[Action item]:
In the entries below, find the line with "s.saveLink.flag y = s.flag y := rfl" and the line with "Data memory -/". Reproduce those two lines and every line between them exactly, and nothing more.

== Entries provided

-- ==== Sys2Proof/Machine/State.lean ====
section
/-! DEFINITION. The state record of R30 as plain data, the faults and refusals, and the state a `Reset` leaves. -/

namespace Sys2Proof.Machine

/-- The closed enumeration of fault kinds, each with the address the spec records for it (R270, R275). -/
inductive Fault
  /-- Raised by `step` when the word at `addr` is beyond the program: `addr` is the pc of a fetch (R271), or `pc + 1` for a
  `set` without its data word (R272). The step ANSWERS a next state whose mode is `halted (outOfProgram addr)`, so this
  constructor is never the outcome of a step, it is the record kept in the mode (log 1). SAFE: nothing is lost. -/
  | outOfProgram (addr : Nat)
  /-- The codec's error, kept here because the spec's enumeration has it. No step raises it (R273). SAFE. -/
  | invalidEncoding
  /-- Raised by `step` before the first `Reset`, as the outcome of the step, which changes nothing (R147, R274). SAFE. -/
  | notLoaded
deriving DecidableEq, Repr

/-- Why the model gives no meaning to something. -/
inductive Refusal
  /-- An instruction with no meaning in the model. No arm of `exec` answers this: all 19 have their meaning. SAFE. -/
  | notModelled (mnemonic : String)
  /-- A `Reset` whose image is not well formed: more than 256 words, or a word that is not 8 bits. The command has no meaning
  and the state is as it was (R301, U4). Raised by `Command.run` only. SAFE. -/
  | illFormedImage
deriving DecidableEq, Repr

/-- The lifecycle (R52): `running` stands for the source's Loaded and Stepping (C7). `halted` keeps the fault record until
the next `Reset` (R275). -/
inductive Mode
  | unloaded
  | running
  | halted (f : Fault)
deriving DecidableEq, Repr

/-- The four general registers (R31). -/
structure RegFile where
  r0 : Byte
  r1 : Byte
  r2 : Byte
  r3 : Byte
deriving DecidableEq, Repr

/-- Data memory as its listed bytes, addresses rising and no listed byte 0: an address that is not listed reads 0, which
is its reset contents (R47). -/
abbrev Memory := List Host.Cell

/-- The whole state of one core (R30, R54). `PLEN` and `ILEN` are the lengths of `prog` and `inbuf` (`State.plen`,
`State.ilen`). While the mode is `unloaded` the other fields may be anything (R53). -/
structure State where
  /-- `R[0..3]` (R31). -/
  regs : RegFile
  /-- `F`: V is bit 0, C bit 1, Z bit 2, N bit 3 (R35). -/
  flags : BitVec 4
  /-- `LNK` (R41). -/
  lnk : Byte
  /-- The index of the next opcode word, 0..256 (R43); the bound is part of `State.Inv`. -/
  pc : Nat
  /-- `MEM` (R47). -/
  mem : Memory
  /-- `PROG` (R48). -/
  prog : List Byte
  /-- `INBUF` (R49). -/
  inbuf : List Byte
  /-- `ICUR` (R49). -/
  icur : Nat
  /-- `OUTBUF`, oldest byte first (R51). -/
  outbuf : List Byte
  /-- `MODE` (R52). -/
  mode : Mode
deriving DecidableEq, Repr

/-- The state after `Reset(P, I)` (R56): everything cleared, the program and the input loaded. -/
def State.loaded (P I : List Byte) : State :=
  { regs := ⟨0#8, 0#8, 0#8, 0#8⟩, flags := 0#4, lnk := 0#8, pc := 0, mem := [], prog := P, inbuf := I, icur := 0,
    outbuf := [], mode := .running }

/-- The machine right after reset, with the empty program and the empty input: `Reset([], [])` (log 2). A program is loaded
by the command `Reset(P, I)` (`Command.run`), which leaves `State.loaded P I`. -/
def State.reset : State := State.loaded [] []

end Sys2Proof.Machine
end

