-- ==== Sys2Proof/Laws/Ops.lean ====
section
/-! SUPPORT. What each shared operation does, said once: registers, flags, data memory, the pc, the ports, raising a fault. -/

namespace Sys2Proof.Machine

/-! ## Registers -/

theorem RegFile.get_set (f : RegFile) (r q : Reg) (v : Byte) :
    (f.set r v).get q = if q = r then v else f.get q := by
  cases r <;> cases q <;> rfl

@[simp] theorem State.reg_setReg (s : State) (r q : Reg) (v : Byte) :
    (s.setReg r v).reg q = if q = r then v else s.reg q := RegFile.get_set s.regs r q v

@[simp] theorem State.reg_setFlag (s : State) (x : Cond) (b : Bool) (q : Reg) : (s.setFlag x b).reg q = s.reg q := rfl
@[simp] theorem State.reg_setPc (s : State) (n : Nat) (q : Reg) : (s.setPc n).reg q = s.reg q := rfl
@[simp] theorem State.reg_memWrite (s : State) (a v : Byte) (q : Reg) : (s.memWrite a v).reg q = s.reg q := rfl
@[simp] theorem State.reg_saveLink (s : State) (q : Reg) : s.saveLink.reg q = s.reg q := rfl
@[simp] theorem State.reg_inAdvance (s : State) (q : Reg) : s.inAdvance.reg q = s.reg q := rfl
@[simp] theorem State.reg_outWrite (s : State) (v : Byte) (q : Reg) : (s.outWrite v).reg q = s.reg q := rfl
@[simp] theorem State.reg_setMode (s : State) (m : Mode) (q : Reg) : (s.setMode m).reg q = s.reg q := rfl

/-- The destination of `and` is never its source (R166). -/
theorem nextReg_ne (r : Reg) : nextReg r ≠ r := by cases r <;> decide

/-! ## Flags -/

theorem putFlag_bit (f : BitVec 4) (x y : Cond) (b : Bool) :
    (putFlag f x b).getLsbD (flagBit y) = if y = x then b else f.getLsbD (flagBit y) := by
  cases x <;> cases y <;> revert f b <;> decide

@[simp] theorem State.flag_setFlag (s : State) (x y : Cond) (b : Bool) :
    (s.setFlag x b).flag y = if y = x then b else s.flag y := putFlag_bit s.flags x y b

@[simp] theorem State.flag_setReg (s : State) (r : Reg) (v : Byte) (y : Cond) : (s.setReg r v).flag y = s.flag y := rfl
@[simp] theorem State.flag_setPc (s : State) (n : Nat) (y : Cond) : (s.setPc n).flag y = s.flag y := rfl
@[simp] theorem State.flag_memWrite (s : State) (a v : Byte) (y : Cond) : (s.memWrite a v).flag y = s.flag y := rfl
@[simp] theorem State.flag_saveLink (s : State) (y : Cond) : s.saveLink.flag y = s.flag y := rfl
@[simp] theorem State.flag_inAdvance (s : State) (y : Cond) : s.inAdvance.flag y = s.flag y := rfl
@[simp] theorem State.flag_outWrite (s : State) (v : Byte) (y : Cond) : (s.outWrite v).flag y = s.flag y := rfl
@[simp] theorem State.flag_setMode (s : State) (m : Mode) (y : Cond) : (s.setMode m).flag y = s.flag y := rfl

/-- Two flag registers with the same four flags are the same register (R35). -/
theorem flags_ext (f g : BitVec 4) (h : ∀ y, f.getLsbD (flagBit y) = g.getLsbD (flagBit y)) : f = g := by
  have hv := h .v
  have hc := h .c
  have hz := h .z
  have hn := h .n
  revert hv hc hz hn
  clear h
  revert f g
  decide

/-! ## Data memory -/

theorem Memory.read_erase (m : Memory) (a b : Nat) : (m.erase a).read b = if b = a then 0#8 else m.read b := by
  induction m with
  | nil => simp [Memory.erase, Memory.read]
  | cons cell m ih =>
    obtain ⟨k, x⟩ := cell
    by_cases hk : k = a
    · have : Memory.erase ((k, x) :: m) a = Memory.erase m a := by simp [Memory.erase, hk]
      rw [this, ih]
      by_cases hb : b = a
      · simp [hb]
      · have : ¬ k = b := by omega
        simp [hb, Memory.read, this]
    · have : Memory.erase ((k, x) :: m) a = (k, x) :: Memory.erase m a := by simp [Memory.erase, hk]
      rw [this]
      by_cases hb : k = b
      · have : ¬ b = a := by omega
        simp [Memory.read, hb, this]
      · simp [Memory.read, hb, ih]

theorem Memory.read_insert (m : Memory) (a b : Nat) (v : Byte) (h : ∀ cell ∈ m, cell.1 ≠ a) :
    (m.insert a v).read b = if b = a then v else m.read b := by
  induction m with
  | nil =>
    by_cases hb : a = b
    · simp [Memory.insert, Memory.read, hb]
    · have : ¬ b = a := by omega
      simp [Memory.insert, Memory.read, hb, this]
  | cons cell m ih =>
    obtain ⟨k, x⟩ := cell
    have hk : k ≠ a := h (k, x) (by simp)
    have ih := ih fun cell hc => h cell (by simp [hc])
    by_cases hlt : a < k
    · rw [Memory.insert, if_pos hlt]
      by_cases hb : a = b
      · simp [Memory.read, hb]
      · have : ¬ b = a := by omega
        simp [Memory.read, hb, this]
    · rw [Memory.insert, if_neg hlt]
      by_cases hb : k = b
      · have : ¬ b = a := by omega
        simp [Memory.read, hb, this]
      · simp [Memory.read, hb, ih]

theorem Memory.erase_ne (m : Memory) (a : Nat) : ∀ cell ∈ m.erase a, cell.1 ≠ a := by
  intro cell hc
  simpa using (List.mem_filter.mp hc).2

/-- A read after a write, of any memory (R63). -/
theorem Memory.read_write (m : Memory) (a b : Nat) (v : Byte) :
    (m.write a v).read b = if b = a then v else m.read b := by
  unfold Memory.write
  by_cases hv : v = 0#8
  · simp [hv, Memory.read_erase]
  · rw [if_neg hv, Memory.read_insert _ _ _ _ (Memory.erase_ne m a), Memory.read_erase]
    by_cases hb : b = a <;> simp [hb]

theorem Memory.wfFrom_cons (lo k : Nat) (v : Byte) (m : Memory) :
    Memory.wfFrom lo ((k, v) :: m) = true ↔ lo ≤ k ∧ k < 256 ∧ v ≠ 0#8 ∧ Memory.wfFrom (k + 1) m = true := by
  simp [Memory.wfFrom, and_assoc]

theorem Memory.wfFrom_mono (m : Memory) (lo hi : Nat) (h : lo ≤ hi) (hm : Memory.wfFrom hi m = true) :
    Memory.wfFrom lo m = true := by
  cases m with
  | nil => rfl
  | cons cell m =>
    obtain ⟨k, v⟩ := cell
    rw [Memory.wfFrom_cons] at hm ⊢
    exact ⟨by omega, hm.2⟩

theorem Memory.erase_wfFrom (m : Memory) (lo a : Nat) (hm : Memory.wfFrom lo m = true) :
    Memory.wfFrom lo (m.erase a) = true := by
  induction m generalizing lo with
  | nil => rfl
  | cons cell m ih =>
    obtain ⟨k, v⟩ := cell
    rw [Memory.wfFrom_cons] at hm
    have ih := ih (k + 1) hm.2.2.2
    by_cases hk : k = a
    · have : Memory.erase ((k, v) :: m) a = Memory.erase m a := by simp [Memory.erase, hk]
      rw [this]
      exact Memory.wfFrom_mono _ _ _ (by omega) ih
    · have : Memory.erase ((k, v) :: m) a = (k, v) :: Memory.erase m a := by simp [Memory.erase, hk]
      rw [this, Memory.wfFrom_cons]
      exact ⟨hm.1, hm.2.1, hm.2.2.1, ih⟩

theorem Memory.insert_wfFrom (m : Memory) (lo a : Nat) (v : Byte) (hm : Memory.wfFrom lo m = true) (hlo : lo ≤ a)
    (ha : a < 256) (hv : v ≠ 0#8) (hne : ∀ cell ∈ m, cell.1 ≠ a) : Memory.wfFrom lo (m.insert a v) = true := by
  induction m generalizing lo with
  | nil => simp [Memory.insert, hlo, ha, hv, Memory.wfFrom]
  | cons cell m ih =>
    obtain ⟨k, x⟩ := cell
    have hk : k ≠ a := hne (k, x) (by simp)
    rw [Memory.wfFrom_cons] at hm
    by_cases hlt : a < k
    · rw [Memory.insert, if_pos hlt, Memory.wfFrom_cons, Memory.wfFrom_cons]
      exact ⟨hlo, ha, hv, by omega, hm.2⟩
    · rw [Memory.insert, if_neg hlt, Memory.wfFrom_cons]
      exact ⟨hm.1, hm.2.1, hm.2.2.1, ih (k + 1) hm.2.2.2 (by omega) fun cell hc => hne cell (by simp [hc])⟩

/-- Storing at an existing address keeps the canonical form (R47). -/
theorem Memory.write_wf (m : Memory) (a : Nat) (v : Byte) (ha : a < 256) (hm : m.wf = true) : (m.write a v).wf = true := by
  unfold Memory.write
  by_cases hv : v = 0#8
  · rw [if_pos hv]
    exact Memory.erase_wfFrom m 0 a hm
  · rw [if_neg hv]
    exact Memory.insert_wfFrom _ 0 a v (Memory.erase_wfFrom m 0 a hm) (Nat.zero_le a) ha hv (Memory.erase_ne m a)

theorem Memory.nil_wf : Memory.wf [] = true := rfl

/-- `MemWrite` keeps the canonical form of data memory (R47, R63). -/
theorem State.memWrite_wf (s : State) (a v : Byte) (h : s.mem.wf = true) : (s.memWrite a v).mem.wf = true :=
  Memory.write_wf s.mem a.toNat v (by have := a.isLt; omega) h

@[simp] theorem State.memRead_memWrite (s : State) (a b v : Byte) :
    (s.memWrite a v).memRead b = if b = a then v else s.memRead b := by
  simp only [State.memRead, State.memWrite, Memory.read_write]
  by_cases h : b = a
  · simp [h]
  · have : ¬ b.toNat = a.toNat := fun hb => h (BitVec.eq_of_toNat_eq hb)
    simp [h, this]

@[simp] theorem State.memRead_setReg (s : State) (r : Reg) (v a : Byte) : (s.setReg r v).memRead a = s.memRead a := rfl
@[simp] theorem State.memRead_setFlag (s : State) (x : Cond) (b : Bool) (a : Byte) :
    (s.setFlag x b).memRead a = s.memRead a := rfl
@[simp] theorem State.memRead_setPc (s : State) (n : Nat) (a : Byte) : (s.setPc n).memRead a = s.memRead a := rfl
@[simp] theorem State.memRead_saveLink (s : State) (a : Byte) : s.saveLink.memRead a = s.memRead a := rfl
@[simp] theorem State.memRead_inAdvance (s : State) (a : Byte) : s.inAdvance.memRead a = s.memRead a := rfl
@[simp] theorem State.memRead_outWrite (s : State) (v a : Byte) : (s.outWrite v).memRead a = s.memRead a := rfl
@[simp] theorem State.memRead_setMode (s : State) (m : Mode) (a : Byte) : (s.setMode m).memRead a = s.memRead a := rfl

/-! ## The program counter, the link and raising a fault -/

/-- `advance` writes the pc alone. -/
theorem State.advance_eq (s : State) : s.advance = s.setPc (s.pc + 1) := rfl

/-- `jumpReg` writes the pc alone, with the register's value. -/
theorem State.jumpReg_eq (s : State) (r : Reg) : s.jumpReg r = s.setPc (s.reg r).toNat := rfl

theorem State.wrapNext_eq (s : State) : s.wrapNext = (s.pc + 1) % s.plen := rfl

/-- The link saved is the wrapped next slot, whole, when the program has 1 to 256 words (R41, R202). -/
theorem State.saveLink_toNat (s : State) (h0 : 0 < s.plen) (h : s.plen ≤ 256) :
    s.saveLink.lnk.toNat = (s.pc + 1) % s.plen := by
  have hlt : (s.pc + 1) % s.plen < s.plen := Nat.mod_lt _ h0
  simp only [State.saveLink_lnk, State.wrapNext, BitVec.toNat_ofNat]
  omega

theorem State.progRead_none (s : State) (a : Nat) : s.progRead a = none ↔ s.plen ≤ a := List.getElem?_eq_none_iff

theorem State.progRead_lt (s : State) (a : Nat) (w : Byte) (h : s.progRead a = some w) : a < s.plen :=
  (List.getElem?_eq_some_iff.mp h).1

/-- Raising the fault always answers a next state, which differs in its mode alone (R275, R276). -/
theorem raiseOutOfProgram_eq (addr : Nat) (s : State) :
    raiseOutOfProgram addr s = .next (s.setMode (.halted (.outOfProgram addr))) := rfl

/-- Every change of one register is seen by an instruction as a change of that register: the file is its four reads. -/
theorem RegFile.ext_get (f g : RegFile) (h : ∀ q, f.get q = g.get q) : f = g := by
  cases f
  cases g
  simpa [RegFile.get] using ⟨h .r0, h .r1, h .r2, h .r3⟩

end Sys2Proof.Machine
end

====

[Solved exercise]:
@[simp] theorem State.flag_saveLink (s : State) (y : Cond) : s.saveLink.flag y = s.flag y := rfl
@[simp] theorem State.flag_inAdvance (s : State) (y : Cond) : s.inAdvance.flag y = s.flag y := rfl
@[simp] theorem State.flag_outWrite (s : State) (v : Byte) (y : Cond) : (s.outWrite v).flag y = s.flag y := rfl
@[simp] theorem State.flag_setMode (s : State) (m : Mode) (y : Cond) : (s.setMode m).flag y = s.flag y := rfl

/-- Two flag registers with the same four flags are the same register (R35). -/
theorem flags_ext (f g : BitVec 4) (h : ∀ y, f.getLsbD (flagBit y) = g.getLsbD (flagBit y)) : f = g := by
  have hv := h .v
  have hc := h .c
  have hz := h .z
  have hn := h .n
  revert hv hc hz hn
  clear h
  revert f g
  decide

/-! ## Data memory -/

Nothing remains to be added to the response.